- Lime Street cast photograph. Clockwise from left: Samantha Smith, Robert Wagner, Lew Ayres, and Maia Brewton
- Genre: Action/Drama
- Created by: Linda Bloodworth-Thomason
- Written by: Linda Bloodworth-Thomason Ron Friedman E. Jack Kaplan Mark Redmond
- Directed by: Ray Austin Earl Bellamy
- Starring: Robert Wagner Lew Ayres Maia Brewton Samantha Smith
- Theme music composer: Lee Holdridge
- Composers: Alf Clausen Lee Holdridge Arthur Kempel
- Country of origin: United States
- Original language: English
- No. of seasons: 1
- No. of episodes: 8

Production
- Executive producers: Linda Bloodworth-Thomason Harry Thomason Robert Wagner
- Producer: E. Jack Kaplan
- Cinematography: Charles R. Young
- Editors: Michael F. Anderson Roger Bondelli Jack Harnish
- Running time: 45–48 min
- Production companies: R.J. Productions Bloodworth/Thomason Mozark Productions Columbia Pictures Television

Original release
- Network: ABC Lifetime (episodes 6–8)
- Release: September 21, 1985 – 1987

= Lime Street (TV series) =

1985 American TV series

Lime Street is an American action/drama series that aired on the ABC television network during the 1985 television season. The series was created by Linda Bloodworth-Thomason, who also served as executive producer alongside husband Harry Thomason, and series star Robert Wagner.

==Premise==
James Culver (Robert Wagner), a widower, raises his two daughters, Elizabeth (Samantha Smith) and Margaret Ann (Maia Brewton) with his father, Henry (Lew Ayres), and investigates insurance cases with the British Edward Wingate (John Standing).

==Production==
The cast of Lime Street included veteran Hollywood star Robert Wagner and Samantha Smith. Smith, a schoolgirl in Manchester, Maine, had written then-Soviet premier Yuri Andropov a letter asking him whether he was truly desirous of a nuclear war with the United States, as she had heard suggested by some. He wrote her a reply stating that he was not, and then invited her to visit the Soviet Union; the event, which was followed by media in both countries and elsewhere around the world, gained her fame.

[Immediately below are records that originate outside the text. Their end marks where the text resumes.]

-- ==== Sys2Proof/Tests/Slice0.lean ====
section
/-! SUPPORT. The tests of the model: that each range check refuses an ill-formed command, small steps, and for every statement of
`Certificates/Slice0/Obligations.lean` with hypotheses a state and operands that meet them. -/
namespace Sys2Proof.Tests
open Sys2Proof.Machine
set_option Elab.async false

/-! The range checks of `Instr.wf`, each with a term it refuses. -/

theorem test_wf_master : (Instr.registerWrite 4096 0 0).wf = false := by decide
theorem test_wf_register : (Instr.registerWrite 0 16777216 0).wf = false := by decide
theorem test_wf_function : (Instr.flr 128).wf = false := by decide
theorem test_wf_tile : (Instr.tileRun 0 128).wf = false := by decide
theorem test_wf_core : (Instr.alu 64 none 0).wf = false := by decide
theorem test_wf_core_hole : (Instr.alu 127 none 0).wf = false ∧ (Instr.alu 128 none 0).wf = true ∧ (Instr.alu 144 none 0).wf = false := by decide
theorem test_wf_tag : (Instr.identify 8448).wf = false := by decide
theorem test_wf_pair : (Instr.sqKick 0 8192).wf = false := by decide
theorem test_wf_port : (Instr.helloSend 8).wf = false := by decide
theorem test_wf_dpa : (Instr.hbmRead 0 281474976710656 .clean).wf = false := by decide
theorem test_wf_access_length : (Instr.bar0Access 0 0 9 none).wf = false ∧ (Instr.bar0Access 0 0 0 none).wf = false := by decide
theorem test_wf_access_data : (Instr.bar0Access 0 0 2 (some [1])).wf = false := by decide
theorem test_wf_slice : (Instr.bar4Access 1 4294967296 1 none).wf = false ∧ (Instr.bar4Access 0 4294967296 1 none).wf = true := by decide
theorem test_wf_page : (Instr.bar4Access 0 4095 2 none).wf = false := by decide
theorem test_wf_bar2 : (Instr.bar2Access 0 524288 4 none).wf = false := by decide
theorem test_wf_request : (Instr.targetRequest ⟨0, 0, 0, .read, [], false⟩ .clean).wf = false ∧
    (Instr.targetRequest ⟨0, 281474976710655, 2, .read, [], false⟩ .clean).wf = false ∧
    (Instr.targetRequest ⟨0, 0, 2, .write, [1], false⟩ .clean).wf = false ∧
    (Instr.targetRequest ⟨0, 2, 4, .atomic 0 0, [0, 0, 0, 0], false⟩ .clean).wf = false ∧
    (Instr.targetRequest ⟨0, 4, 4, .atomic 0 0, [0, 0, 0, 0], false⟩ .clean).wf = true := by decide
theorem test_wf_report : (Instr.guardReport ⟨1, 256, 0, 0, 0, 0, 0⟩).wf = false ∧
    (Instr.guardReport ⟨1, 0, 5, 0, 0, 0, 0⟩).wf = false ∧ (Instr.guardReport ⟨65536, 0, 0, 0, 0, 0, 0⟩).wf = false ∧
    (Instr.guardReport ⟨0x105, 2, 4, 0xFFF, 0, 0, 0⟩).wf = true := by decide
theorem test_wf_ring : (Instr.ringFetch ⟨.plt, 4⟩ false).wf = false ∧ (Instr.ringFetch ⟨.dma, 63⟩ false).wf = true := by decide
/-- A READ packet carries no payload, whatever its LEN (R383). -/
theorem test_wf_packet : (Instr.hatchRead 0 ⟨1, 0, false, 1, 0, 0, 0, 8, 0, 0, 0, 0, [1], false, false⟩).wf = false ∧
    (Instr.hatchRead 0 ⟨1, 0, false, 1, 0, 0, 0, 8, 0, 0, 0, 0, [], false, false⟩).wf = true ∧
    (Instr.hatchRead 0 ⟨1, 4, false, 1, 0, 0, 0, 8, 0, 0, 0, 0, [], false, false⟩).wf = false := by decide
theorem test_wf_message : (Instr.streamElementArrive 0 0 (some ⟨0, 0, 0, 0, 0, 16, 4, .endMark⟩) .clean).wf = false := by decide
theorem test_wf_wait : (Instr.hostCompletionTimeout (.dma 64)).wf = false := by decide
theorem test_wf_debug : (Instr.jtagInstruction (.debug 16777216 none)).wf = false := by decide
theorem test_wf_indices : (Instr.affinityWrite 0 8 0).wf = false ∧ (Instr.grantWrite 0 12 0 0 0).wf = false ∧
    (Instr.grantWrite 0 0 128 0 0).wf = false ∧ (Instr.grantWrite 0 0 0 6 0).wf = false ∧
    (Instr.windowWrite 0 0 16 0 0).wf = false ∧ (Instr.windowWrite 0 0 0 7 0).wf = false := by decide
theorem test_wf_units : (Instr.gaugeCreate 0 16 0 0).wf = false ∧ (Instr.stippleCompress 16 []).wf = false ∧
    (Instr.proofUpdate 8 0).wf = false ∧ (Instr.proofUpdate 0 8).wf = false ∧ (Instr.dmaRunList 64 []).wf = false ∧
    (Instr.spawn 0 17 0).wf = false ∧ (Instr.hardwareEvent 1024).wf = false ∧ (Instr.preempt 16).wf = false := by decide
theorem test_wf_memory : (Instr.requestAgePromote 64).wf = false ∧ (Instr.stackTempRead 4 0).wf = false ∧
    (Instr.mirrorSync 0 8).wf = false ∧ (Instr.linkDead 64 0).wf = false ∧ (Instr.linkDead 0 4).wf = false ∧
    (Instr.hbmWrite 0 0 [] .clean).wf = false := by decide
theorem test_wf_modules : (Instr.landingQueueReset 0 64).wf = false ∧ (Instr.transactionTimeout 65536).wf = false ∧
    (Instr.hatchJobRead 32 0).wf = false ∧ (Instr.wardenElect (some 262144) false).wf = false ∧
    (Instr.backgroundCopy 98304 0 none).wf = false ∧ (Instr.print [] []).wf = true ∧ (Instr.reprint 4 0 []).wf = false ∧
    (Instr.domainPowerUpDone 17).wf = false ∧ (Instr.wakeSource 8).wf = false ∧ (Instr.bankReady 65536 true).wf = false := by decide
/-- A codeword's piece has 640 bytes (R367). -/
theorem test_wf_codeword : (Instr.linkFlitReceive 0 ⟨4, 0, List.replicate 640 0, .clean⟩).wf = false ∧
    (Instr.linkFlitReceive 0 ⟨0, 0, [], .clean⟩).wf = false := by decide
theorem test_wf_part : (Instr.run 8192 .denied none (some ⟨262144, [], []⟩)).wf = false ∧ (Instr.run 8448 .denied none none).wf = false := by decide

/-! Witnesses of `EmptyQueuePassesOneNanosecond`. -/

theorem witness_empty_queue : State.reset.pending = [] := rfl

/-! Witnesses of `IllFormedCommandChangesNothing`. -/

theorem witness_ill_formed : (Instr.tileRun 0 128).wf = false := by decide

/-! Witnesses of `EveryStepLeavesGuardInformed`. -/

theorem witness_guard_informed : State.reset.guardSeen = true := by decide +kernel

/-! Witnesses of `RegisterWritesActByAccessCode`. -/

theorem witness_register_write :
    awake.Reaches 0x140 Reg.GRD_ELOG_RD awake ∧ regRow? Reg.GRD_ELOG_RD = some ⟨0x2004, [], [⟨8, 0, .rw, 0⟩], false⟩ ∧
      isPairLo Reg.GRD_ELOG_RD = false ∧ isPairLo (Reg.GRD_ELOG_RD - 4) = false ∧
      awake.Reaches 0x140 Reg.QE_CTL awake ∧ awake.Reaches 0x140 Reg.MGT_CTL awake ∧
      awake.domainGate (.reg 0x2005) 0x140 (regDpa 0x2005) = none := by decide +kernel

/-! Witnesses of `RegisterPairsActWhole`. -/

theorem witness_pair :
    awake.domainGate (.reg Reg.QE_CTX_BASE_LO) 0x140 (regDpa Reg.QE_CTX_BASE_LO) = none ∧ isPairLo Reg.QE_CTX_BASE_LO = true ∧
      (regRow? Reg.QE_CTX_BASE_LO).isSome = true ∧ awake.regShut 0x140 Reg.QE_CTX_BASE_LO = false ∧
      awake.domainGate (.reg Reg.QE_CTX_BASE_HI) 0x140 (regDpa Reg.QE_CTX_BASE_HI) = none ∧ isPairLo Reg.QE_CTX_BASE_HI = false ∧
      (regRow? Reg.QE_CTX_BASE_HI).isSome = true ∧ awake.regShut 0x140 Reg.QE_CTX_BASE_HI = false ∧
      FMap.getD awake.held Reg.QE_CTX_BASE_LO = none ∧ FMap.getD awake.captured Reg.QE_CTX_BASE_LO = none := by decide +kernel

/-! Witnesses of `RequestsAreJudgedThenServed`. -/

theorem witness_request_denied :
    let r : Request := ⟨0x100, 0x10000000000, 8, .read, [], false⟩
    r.ok = true ∧ awake.region r.dpa r.len = .bench 0 0 ∧ awake.wayHolds (.bench 0 0) r.master 8 = false ∧
      awake.domainGate (.bench 0 0) r.master r.dpa = none ∧
      awake.newlyBroken 0x0B = [] ∧ awake.verdict 0x0B r.master r.dpa 8 Rights.read = St.accessDenied := by decide +kernel
theorem witness_request_admitted :
    awake.verdict 0x0B 0x140 0x10000000000 8 Rights.read = St.ok ∧ awake.verdict 0x0B 0x140 0x10000000000 8 Rights.write = St.ok ∧
      awake.region 0x20020000000 8 = .keep 0 ∧ awake.verdict 0x0A 0x140 0x20020000000 8 Rights.read = St.ok ∧
      awake.region 0x20000002000 4 = .reg 0x2000 ∧ awake.verdict 0x0A 0x140 0x20000002000 4 Rights.read = St.ok ∧
      awake.region 0x40000000000 8 = .unmapped ∧
      (withRegs [(Reg.GLB_PAIR_STATUS, 0xC0000000), (Reg.GLB_PAIR_CTL, 1)] awake).region 0x40000000 8 = .lost ∧
      (withRegs [(Reg.GLB_PAIR_STATUS, 0xC0000000), (Reg.GLB_PAIR_CTL, 1)] awake).region 0x80000000 8 = .hbm 0x40000000 ∧ awake.newlyBroken 0x0A = [] := by decide +kernel

/-! Witnesses of `HostAccessesPassTheirTables`. -/

/-- Function 0 reads through each BAR: BAR0 admitted for function 0 and denied to function 1, BAR4 stopped by its empty reset entry,
by a broken pair, and led to HBM, to a register and to nothing. -/
theorem witness_host_access :
    linked.hostUp 0 = true ∧ linked.hostUp 1 = true ∧ okAccess 4096 4 none = true ∧ linked.newlyBroken 0x06 = [] ∧ okSlice 0 0 = true ∧
      linked.verdict 0x06 0 0x20000000000 4 ((linked.region 0x20000000000 4).rights (hostRequest 0 0x20000000000 4 none)) = St.ok ∧
      linked.verdict 0x06 1 0x20000000000 4 ((linked.region 0x20000000000 4).rights (hostRequest 1 0x20000000000 4 none)) ≠ St.ok ∧
      cp32Ok (linked.rd64 (Reg.GLB_B4MAP_LO 0)) = true ∧ (linked.rd64 (Reg.GLB_B4MAP_LO 0)).testBit 31 = false ∧
      cp32Ok ((withRegs [(Reg.GLB_B4MAP_LO 0, 1)] linked).rd64 (Reg.GLB_B4MAP_LO 0)) = false := by decide +kernel
/-- Function 0's map entry 0 leads to the GiB `g`. -/
def mapped (g : Word) : State := withRegs [(Reg.GLB_B4MAP_LO 0, 0x80000000 + g), (Reg.GLB_B4MAP_HI 0, ~~~(0x80000000 + g))] linked
theorem witness_bar4_hbm :
    (mapped 0).hostUp 0 = true ∧ cp32Ok ((mapped 0).rd64 (Reg.GLB_B4MAP_LO 0)) = true ∧
      ((mapped 0).rd64 (Reg.GLB_B4MAP_LO 0)).testBit 31 = true ∧ (mapped 0).region 0 4 = .hbm 0 ∧
      (mapped 0).newlyBroken 0x08 = [] ∧ (mapped 0).verdict 0x08 0 0 4 Rights.read ≠ St.ok := by decide +kernel
/-- With a grant of table 0x08 to function 0, the same access is admitted. -/
theorem witness_bar4_admitted :
    let g := grantAt 0x08 3
    let t := withRegs [(g, 0x81000000), (g + 4, 0x7EFFFFFF), (g + 16, 0xFFFFFFFF), (g + 20, 0)] (mapped 0)
    t.newlyBroken 0x08 = [] ∧ t.verdict 0x08 0 0 4 Rights.read = St.ok := by decide +kernel
theorem witness_bar4_shut :
    (mapped 0x800).hostUp 0 = true ∧ cp32Ok ((mapped 0x800).rd64 (Reg.GLB_B4MAP_LO 0)) = true ∧
      ((mapped 0x800).rd64 (Reg.GLB_B4MAP_LO 0)).testBit 31 = true ∧
      ((mapped 0x800).region (2 ^ 30 * 0x800) 4).shutToBar4 = true := by decide +kernel
theorem witness_bar4_unmapped :
    (mapped 0x100).hostUp 0 = true ∧ cp32Ok ((mapped 0x100).rd64 (Reg.GLB_B4MAP_LO 0)) = true ∧
      ((mapped 0x100).rd64 (Reg.GLB_B4MAP_LO 0)).testBit 31 = true ∧
      (mapped 0x100).region (2 ^ 30 * 0x100) 4 = .unmapped := by decide +kernel

/-! Witnesses of `GuardMergesStoresOrCountsReports`. -/

def sampleReport (sev : Nat) : Report := ⟨St.accessDenied, 0x0A, sev, 0x100, 0x1000, 0xFFFF, 0⟩
/-- A report is stored by the fresh log, merged by one that holds it, and lost by one that is full of others. -/
theorem witness_guard_report :
    (sampleReport 2).ok = true ∧ State.reset.fld Reg.GRD_ELOG_WR 8 0 = 0 ∧ State.reset.fld Reg.GRD_ELOG_RD 8 0 = 0 ∧
      (let t := withRegs [(Reg.GRD_ELOG_WR, 1), (Reg.GRD_ELOG_W0 0, BitVec.ofNat 32 (reportWord0 (sampleReport 2))),
        (Reg.GRD_ELOG_W0 0 + 4, 0x100)] State.reset
      t.fld Reg.GRD_ELOG_WR 8 0 ≠ t.fld Reg.GRD_ELOG_RD 8 0 ∧
        bits (t.rd (Reg.GRD_ELOG_W0 0)).toNat 31 8 = bits (reportWord0 (sampleReport 2)) 31 8) ∧
      (let t := withRegs [(Reg.GRD_ELOG_WR, 256)] State.reset
      t.fld Reg.GRD_ELOG_WR 8 0 = 256 ∧ bits (t.rd (Reg.GRD_ELOG_W0 255)).toNat 31 8 ≠ bits (reportWord0 (sampleReport 2)) 31 8) := by
  decide +kernel
/-- Tile 3's bench reports an uncorrectable error. -/
theorem witness_bench_error :
    let r : Report := ⟨St.poisonedData, 0x53, 2, 0x100, 0x10000600000, 0xFFFF, 0⟩
    r.ok = true ∧ r.status = St.poisonedData ∧ r.severity = 2 ∧ Tgt.tile (State.reset.pairTile 3) = r.target := by decide +kernel

/-! Witnesses of `GrantsAndAffinityTakeTheirWrites`. -/

/-- CONTROL_LO and CONTROL_HI of grant 5 of table 0, the second with the first held. -/
theorem witness_grant_write :
    let a := grantAt 0 5
    (regRow? a).isSome = true ∧ isPairLo a = true ∧ (regRow? (a + 4)).isSome = true ∧ isPairLo (a + 4) = false ∧
      awake.domainGate (.reg a) 0x140 (regDpa a) = none ∧ awake.domainGate (.reg (a + 4)) 0x140 (regDpa (a + 4)) = none ∧
      FMap.getD (FMap.setD awake.held a (some ⟨0x140, 1⟩)) a = some ⟨0x140, 1⟩ := by decide +kernel
/-- An affinity block is refused to a host function, left disabled at size 0 and set, in the firmware stage. -/
theorem witness_affinity_write :
    let t := withRegs [(Reg.GLB_BOOT_STATUS, 0x20000000)] awake
    t.Reaches 0x140 (Reg.GLB_AFF 0) t ∧ t.bringUpAdmits 0x140 = true ∧ t.bringUpAdmits 0 = false ∧
      t.bit (Reg.GLB_AFF 0) 31 = false ∧ t.otherMirrors 8 = [] ∧ (∀ i, i < 8 → t.bit (Reg.GLB_AFF i) 31 = false) ∧
      bits 0x80000000 15 8 = 0 ∧ bits 0x80000101 15 8 = 1 ∧ bits 0x80000101 7 0 + 1 ≤ 24 := by decide +kernel

/-! Witnesses of `StorageIsReclaimedAndReplacedUnderNoReader`. -/

/-- An awake block whose table 5 has been dropped and reclaimed from, and whose table 6 stays. -/
def shelf : State :=
  { awake with tables :=
      [(5, some ⟨[], 1, 2, 0, 0, false, none, false, none, 0, 0, [], [], [], []⟩),
       (6, some ⟨[], 1, never, 0, 0, false, none, false, none, 0, 0, [], [], [], []⟩)], floor := 3 }
theorem witness_reclaim : shelf.catalogHeld = false ∧ shelf.oldReader = false ∧
    (shelf.reclaim.table 5).isNone = true ∧ (shelf.reclaim.table 6).isSome = true := by decide +kernel
/-- A command of snapshot 2 stands in flight while G is 3. -/
theorem witness_old_reader :
    State.oldReader (inFlight { passed (entryOf 0x44 []) with epoch := 2 } shelf) = true := by decide +kernel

Two versions exist of how Smith was cast into the show: one story states that she had caught the attention of Bloodworth-Thomason in early 1985 when the latter's brother-in-law spotted her on a talk show and suggested that she might fit the role of the elder daughter in the series, at that time known as J.G. Culver. Another suggests that Wagner, who had first seen her on The Tonight Show, called her up, asking her to audition for the role.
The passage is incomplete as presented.